Among the following entries, count the lines that contain "value" and report only the result.

________________

-- ==== Sys2Proof/Laws/PerInstr.lean ====
section
/-!
SUPPORT. Family `Encoding`: what holds of every operation as syntax: its encoding is not a reserved value, decodes to it, and is
read from an opcode-table word of one byte (R302, R304, R305).
-/

namespace Sys2Proof.Laws.Encoding

/-- The encoding of `i` is an assigned value that decodes to `i`, in the port and in a table word. -/
def Statement (i : Instr) : Prop :=
  encode i ∉ reservedOps ∧ decode (encode i) = .ok i ∧ decodeTableWord 8 (encode i).toNat = some i

theorem band : Statement .band := ⟨by decide, by decide, by decide⟩
theorem bor : Statement .bor := ⟨by decide, by decide, by decide⟩
theorem bxor : Statement .bxor := ⟨by decide, by decide, by decide⟩
theorem bnot : Statement .bnot := ⟨by decide, by decide, by decide⟩
theorem bnand : Statement .bnand := ⟨by decide, by decide, by decide⟩
theorem badd : Statement .badd := ⟨by decide, by decide, by decide⟩
theorem add4 : Statement .add4 := ⟨by decide, by decide, by decide⟩
theorem sub4 : Statement .sub4 := ⟨by decide, by decide, by decide⟩
theorem not4 : Statement .not4 := ⟨by decide, by decide, by decide⟩
theorem neg4 : Statement .neg4 := ⟨by decide, by decide, by decide⟩
theorem f3enc : Statement .f3enc := ⟨by decide, by decide, by decide⟩
theorem f3dec : Statement .f3dec := ⟨by decide, by decide, by decide⟩
theorem f3neg : Statement .f3neg := ⟨by decide, by decide, by decide⟩
theorem f3eq : Statement .f3eq := ⟨by decide, by decide, by decide⟩
theorem f3add : Statement .f3add := ⟨by decide, by decide, by decide⟩
theorem f3sub : Statement .f3sub := ⟨by decide, by decide, by decide⟩
theorem f3mul : Statement .f3mul := ⟨by decide, by decide, by decide⟩
theorem f3div : Statement .f3div := ⟨by decide, by decide, by decide⟩
theorem f3rem : Statement .f3rem := ⟨by decide, by decide, by decide⟩
theorem f3one : Statement .f3one := ⟨by decide, by decide, by decide⟩
theorem f3zero : Statement .f3zero := ⟨by decide, by decide, by decide⟩

end Sys2Proof.Laws.Encoding
end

________________

EXERCISE OUTPUT |
2